Message-Passing Algorithms: Reparameterizations and Splittings
Nicholas Ruozzi, Sekhar Tatikonda

TL;DR
This paper systematically studies convergent message-passing algorithms for MAP inference, providing new conditions for convergence, a combinatorial characterization of optima, and a unified algorithm that improves reliability over max-product methods.
Contribution
It introduces new sufficient conditions for convergence, offers a graph cover-based characterization of optima, and proposes a unified convergent message-passing algorithm.
Findings
New convergence conditions for message-passing algorithms.
A combinatorial characterization of local and global optima.

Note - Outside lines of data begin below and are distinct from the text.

-- ==== Sys2Proof/Laws/Issue.lean ====
section
/-! SUPPORT. What the shared operations of issue do: an instruction of an idle strand answers the state its body leaves (R47,
R57, R60), and the register reads and writes of such a strand. -/
namespace Sys2Proof.Machine

/-- The state in which the body of an instruction of `len` words runs. -/
def started (s : State) (len : Nat) : State := retired s len []

theorem retired_append (s : State) (len : Nat) (effs : List Eff) : retired s len effs = applyAll (started s len) effs := rfl

@[simp] theorem applyAll_nil (s : State) : applyAll s [] = s := rfl
@[simp] theorem applyAll_cons (s : State) (e : Eff) (es : List Eff) : applyAll s (e :: es) = applyAll (applyEff s e) es := rfl

theorem applyAll_append (s : State) (a b : List Eff) : applyAll s (a ++ b) = applyAll (applyAll s a) b := by
  induction a generalizing s with
  | nil => rfl
  | cons e es ih => exact ih (applyEff s e)

/-- An idle strand passes the checks of issue. -/
theorem checkIssue_idle (s : State) (h : s.Idle) (beyond side : Bool) (log : List Eff) :
    checkIssue beyond side ⟨s, log⟩ = .ok ((), ⟨s, log⟩) := by
  obtain ⟨h1, h2, h3, h4, h5, h6, h7⟩ := h
  simp [checkIssue, checkPair, getMe, getS, bind, StateT.bind, Except.bind, pure, StateT.pure, Except.pure, h1, h2, h3, h4, h5]

/-- A strand that is no half of a pair, with no window and no request for a safe point, retires without an effect. -/
theorem retire_quiet (s : State) (log : List Eff) (agreed : Bool) (sp : SafePoint) (hp : s.me.pair = none)
    (hw : s.me.window = []) (hq : s.me.st.safereq = false) : retire agreed sp ⟨s, log⟩ = .ok ((), ⟨s, log⟩) := by
  cases sp <;>
    simp [retire, getMe, getS, bind, StateT.bind, Except.bind, pure, StateT.pure, Except.pure, hp, hw, hq,
      Strand.stopsAtSafePoint]

/-- A body that completes, or raises a cause other than consumed poison, does so whatever stands in its registers (R57, R432). -/
theorem freeFirst_ok {p : Act Unit} {r r' : Run} (h : p r = .ok ((), r')) : freeFirst p r = .ok ((), r') := by simp only [freeFirst, h]

theorem freeFirst_trap {p : Act Unit} {r : Run} {c : BitVec 8} {f : Word} {keep : List Eff} (h : p r = .error (.trap c f keep))
    (hc : c ≠ 0x50#8) : freeFirst p r = .error (.trap c f keep) := by simp only [freeFirst, h, if_neg hc]

/-- An instruction whose body ends well answers the state its body leaves. -/
theorem instr_next (s t : State) (log : List Eff) (h : s.Idle) (ext beyond : Bool) (sp : SafePoint) (body : Act Unit)
    (hb : body ⟨started s (words ext sp), [.pc (s.me.arch.pcw + BitVec.ofNat 62 (words ext sp)), .issued]⟩ = .ok ((), ⟨t, log⟩))
    (hl : applyAll s log.reverse = t) (hp : t.me.pair = none) (hw : t.me.window = []) (hq : t.me.st.safereq = false) :
    instr ext beyond sp body s = .next t := by
  have hi : emit .issued ⟨s, []⟩ = .ok ((), ⟨applyEff s .issued, [.issued]⟩) := rfl
  have e : instrProg (words ext sp) beyond false sp body ⟨s, []⟩ = .ok ((), ⟨t, log⟩) := by
    simp only [instrProg, bind, StateT.bind, Except.bind, checkIssue_idle s h, getMe, getS, pure, StateT.pure, Except.pure]
    simp only [emit]
    have : applyEff (applyEff s .issued) (.pc (s.me.arch.pcw + BitVec.ofNat 62 (words ext sp))) = started s (words ext sp) := rfl
    rw [this, freeFirst_ok hb]
    exact retire_quiet t log _ sp hp hw hq
  simp only [instr, runAct, e, outcomeEffs, hl]

/-! ### Programs -/

/-- A program goes on with the value and the state that its first part leaves. -/
theorem act_bind {α β : Type} (p : Act α) (f : α → Act β) (r r' : Run) (a : α) (h : p r = .ok (a, r')) :
    (p >>= f) r = f a r' := by
  simp [bind, StateT.bind, Except.bind, h]

/-- A program whose first part ends early ends there. -/
theorem act_bind_error {α β : Type} (p : Act α) (f : α → Act β) (r : Run) (e : Stop) (h : p r = .error e) :
    (p >>= f) r = .error e := by
  simp [bind, StateT.bind, Except.bind, h]

@[simp] theorem act_pure {α : Type} (a : α) (r : Run) : (pure a : Act α) r = .ok (a, r) := rfl
@[simp] theorem getS_run (r : Run) : getS r = .ok (r.s, r) := rfl
@[simp] theorem getMe_run (r : Run) : getMe r = .ok (r.s.me, r) := rfl
@[simp] theorem emit_run (e : Eff) (r : Run) : emit e r = .ok ((), ⟨applyEff r.s e, e :: r.log⟩) := rfl
@[simp] theorem modifyMe_run (f : Strand → Strand) (r : Run) :
    modifyMe f r = .ok ((), ⟨{ r.s with me := f r.s.me }, .strand (f r.s.me) :: r.log⟩) := rfl
@[simp] theorem raise_run {α : Type} (c : BitVec 8) (f : Word) (r : Run) : (raise c f : Act α) r = .error (.trap c f []) := rfl

/-- Nothing outstanding will write a register of the strand in the focus, and none is poisoned (R57, R431). -/
structure State.Clear (s : State) : Prop where
  window : s.me.window = []
  pending : s.me.pending = []
  poisoned : s.me.arch.poisoned = []

theorem State.Idle.clear {s : State} (h : s.Idle) : s.Clear := ⟨h.window, h.pending, h.poisoned⟩

theorem State.Clear.started {s : State} (h : s.Clear) (len : Nat) : (started s len).Clear := by
  obtain ⟨h1, h2, h3⟩ := h
  exact ⟨by simp [Machine.started, retired, applyEff, Strand.countIssue, h1],
    by simp [Machine.started, retired, applyEff, Strand.countIssue, h2],
    by simp [Machine.started, retired, applyEff, Strand.countIssue, h3]⟩

theorem State.Clear.reg {s : State} (h : s.Clear) (e : RegEff) : (applyEff s (.reg e)).Clear :=
  ⟨h.window, h.pending, poisoned_of_apply _ _ h.poisoned⟩

theorem State.Clear.pc {s : State} (h : s.Clear) (w : BitVec 62) : (applyEff s (.pc w)).Clear := ⟨h.window, h.pending, h.poisoned⟩

theorem not_blocked {s : State} (h : s.Clear) (r : RegId) : s.me.blocked r = false := by
  simp [Strand.blocked, h.window, h.pending]

/-- Uses of registers by a strand that nothing holds back. -/
theorem useReg_clear {s : State} (h : s.Clear) (r : RegId) (log : List Eff) : useReg r ⟨s, log⟩ = .ok ((), ⟨s, log⟩) := by
  simp [useReg, bind, StateT.bind, Except.bind, not_blocked h, h.poisoned]

theorem claim_clear {s : State} (h : s.Clear) (r : RegId) (log : List Eff) : claim r ⟨s, log⟩ = .ok ((), ⟨s, log⟩) := by
  simp [claim, bind, StateT.bind, Except.bind, not_blocked h]

theorem rdS_clear {s : State} (h : s.Clear) (r : BitVec 5) (log : List Eff) :
    rdS r ⟨s, log⟩ = .ok (s.me.arch.sreg r, ⟨s, log⟩) := by
  simp [rdS, bind, StateT.bind, Except.bind, useReg_clear h]

theorem rdV_clear {s : State} (h : s.Clear) (r : BitVec 5) (log : List Eff) :
    rdV r ⟨s, log⟩ = .ok (s.me.arch.vreg r, ⟨s, log⟩) := by
  simp [rdV, bind, StateT.bind, Except.bind, useReg_clear h]

theorem rdM_clear {s : State} (h : s.Clear) (r : BitVec 3) (log : List Eff) :
    rdM r ⟨s, log⟩ = .ok (s.me.arch.mreg r, ⟨s, log⟩) := by
  simp [rdM, bind, StateT.bind, Except.bind, useReg_clear h]

theorem rdOld_clear {s : State} (h : s.Clear) (d : BitVec 5) (m : BitVec 3) (log : List Eff) :
    rdOld d m ⟨s, log⟩ = .ok (s.me.arch.vreg d, ⟨s, log⟩) := by
  by_cases hm : m = 0#3 <;> simp [rdOld, hm, bind, StateT.bind, Except.bind, rdV_clear h]

theorem wrS_clear {s : State} (h : s.Clear) (d : BitVec 5) (v : Word) (log : List Eff) :
    wrS d v ⟨s, log⟩ = .ok ((), ⟨applyEff s (.reg (.s d v)), .reg (.s d v) :: log⟩) := by
  simp [wrS, bind, StateT.bind, Except.bind, claim_clear h]

theorem wrV_clear {s : State} (h : s.Clear) (d : BitVec 5) (v : Vec) (log : List Eff) :
    wrV d v ⟨s, log⟩ = .ok ((), ⟨applyEff s (.reg (.v d v)), .reg (.v d v) :: log⟩) := by
  simp [wrV, bind, StateT.bind, Except.bind, claim_clear h]

theorem wrM_clear {s : State} (h : s.Clear) (d : BitVec 3) (v : Word) (log : List Eff) :
    wrM d v ⟨s, log⟩ = .ok ((), ⟨applyEff s (.reg (.m d v)), .reg (.m d v) :: log⟩) := by
  simp [wrM, bind, StateT.bind, Except.bind, claim_clear h]

/-! ### Forms that may be unsettled (R484) -/

/-- A program that completes, or that raises a cause, is not unsettled. -/
theorem openOr_ok {o : Opening} {len : Nat} {sp : SafePoint} {p : Act Unit} {r r' : Run} (h : p r = .ok ((), r')) :
    openOr o len sp p r = .ok ((), r') := by simp only [openOr, h]

theorem openOr_trap {o : Opening} {len : Nat} {sp : SafePoint} {p : Act Unit} {r : Run} {c : BitVec 8} {f : Word} {keep : List Eff}
    (h : p r = .error (.trap c f keep)) : openOr o len sp p r = .error (.trap c f keep) := by simp only [openOr, h]

/-- Where its instruction completes, such a form is an instruction like any other. -/
theorem instrA_ok {o : Opening} {ext beyond : Bool} {sp : SafePoint} {body : Act Unit} {s : State} {r : Run}
    (h : instrProg (words ext sp) beyond false sp body ⟨s, []⟩ = .ok ((), r)) :
    instrA o ext beyond sp body s = instr ext beyond sp body s := by
  simp only [instrA, instr, runAct, openOr_ok h, h]

theorem instrA_trap {o : Opening} {ext beyond : Bool} {sp : SafePoint} {body : Act Unit} {s : State} {c : BitVec 8} {f : Word}
    {keep : List Eff} (h : instrProg (words ext sp) beyond false sp body ⟨s, []⟩ = .error (.trap c f keep)) :
    instrA o ext beyond sp body s = instr ext beyond sp body s := by
  simp only [instrA, instr, runAct, openOr_trap h, h]

/-! ### What the start of an instruction leaves -/

@[simp] theorem started_sreg (s : State) (n : Nat) (r : BitVec 5) : (started s n).me.arch.sreg r = s.me.arch.sreg r := rfl
@[simp] theorem started_vreg (s : State) (n : Nat) (r : BitVec 5) : (started s n).me.arch.vreg r = s.me.arch.vreg r := rfl
@[simp] theorem started_mreg (s : State) (n : Nat) (r : BitVec 3) : (started s n).me.arch.mreg r = s.me.arch.mreg r := rfl
@[simp] theorem started_modes (s : State) (n : Nat) : (started s n).me.modes = s.me.modes := rfl
@[simp] theorem started_st (s : State) (n : Nat) : (started s n).me.st = s.me.st := rfl
@[simp] theorem started_pos (s : State) (n : Nat) : (started s n).me.pos = s.me.pos := rfl
@[simp] theorem started_pair (s : State) (n : Nat) : (started s n).me.pair = s.me.pair := rfl
@[simp] theorem started_pcw (s : State) (n : Nat) : (started s n).me.arch.pcw = s.me.arch.pcw + BitVec.ofNat 62 n := rfl
@[simp] theorem started_mem (s : State) (n : Nat) : (started s n).mem = s.mem := rfl
@[simp] theorem started_dev (s : State) (n : Nat) : (started s n).dev = s.dev := rfl
@[simp] theorem started_yards (s : State) (n : Nat) : (started s n).yards = s.yards := rfl
@[simp] theorem started_cores (s : State) (n : Nat) : (started s n).cores = s.cores := rfl

/-- An instruction whose body has these effects, none of which touches a pair, the window or SAFEREQ. -/
theorem instr_effs (s : State) (effs : List Eff) (h : s.Idle) (ext beyond : Bool) (sp : SafePoint) (body : Act Unit)
    (hb : ∀ log, body ⟨started s (words ext sp), log⟩ = .ok ((), ⟨applyAll (started s (words ext sp)) effs, effs.reverse ++ log⟩))
    (hp : (retired s (words ext sp) effs).me.pair = none) (hw : (retired s (words ext sp) effs).me.window = [])
    (hq : (retired s (words ext sp) effs).me.st.safereq = false) :
    instr ext beyond sp body s = .next (retired s (words ext sp) effs) := by
  refine instr_next s _ _ h ext beyond sp body (hb _) ?_ hp hw hq
  simp only [List.reverse_append, List.reverse_reverse, applyAll_append]; rfl

/-- One register written. -/
theorem instr_reg (s : State) (e : RegEff) (h : s.Idle) (ext beyond : Bool) (sp : SafePoint) (body : Act Unit)
    (hb : ∀ log, body ⟨started s (words ext sp), log⟩ =
      .ok ((), ⟨applyEff (started s (words ext sp)) (.reg e), .reg e :: log⟩)) :
    instr ext beyond sp body s = .next (retired s (words ext sp) [.reg e]) := by
  refine instr_effs s [.reg e] h ext beyond sp body (fun log => hb log) h.pair ?_ h.safereq
  simp [retired, applyEff, Strand.applyReg, Strand.countIssue, h.window]

end Sys2Proof.Machine
end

A unified algorithm that generalizes existing convergent schemes.
Abstract
The max-product algorithm, a local message-passing scheme that attempts to compute the most probable assignment (MAP) of a given probability distribution, has been successfully employed as a method of approximate inference for applications arising in coding theory, computer vision, and machine learning. However, the max-product algorithm is not guaranteed to converge to the MAP assignment, and if it does, is not guaranteed to recover the MAP assignment. Alternative convergent message-passing schemes have been proposed to overcome these difficulties. This work provides a systematic study of such message-passing algorithms that extends the known results by exhibiting new sufficient conditions for convergence to local and/or global optima, providing a combinatorial characterization of these optima based on graph covers, and describing a new convergent and correct message-passing…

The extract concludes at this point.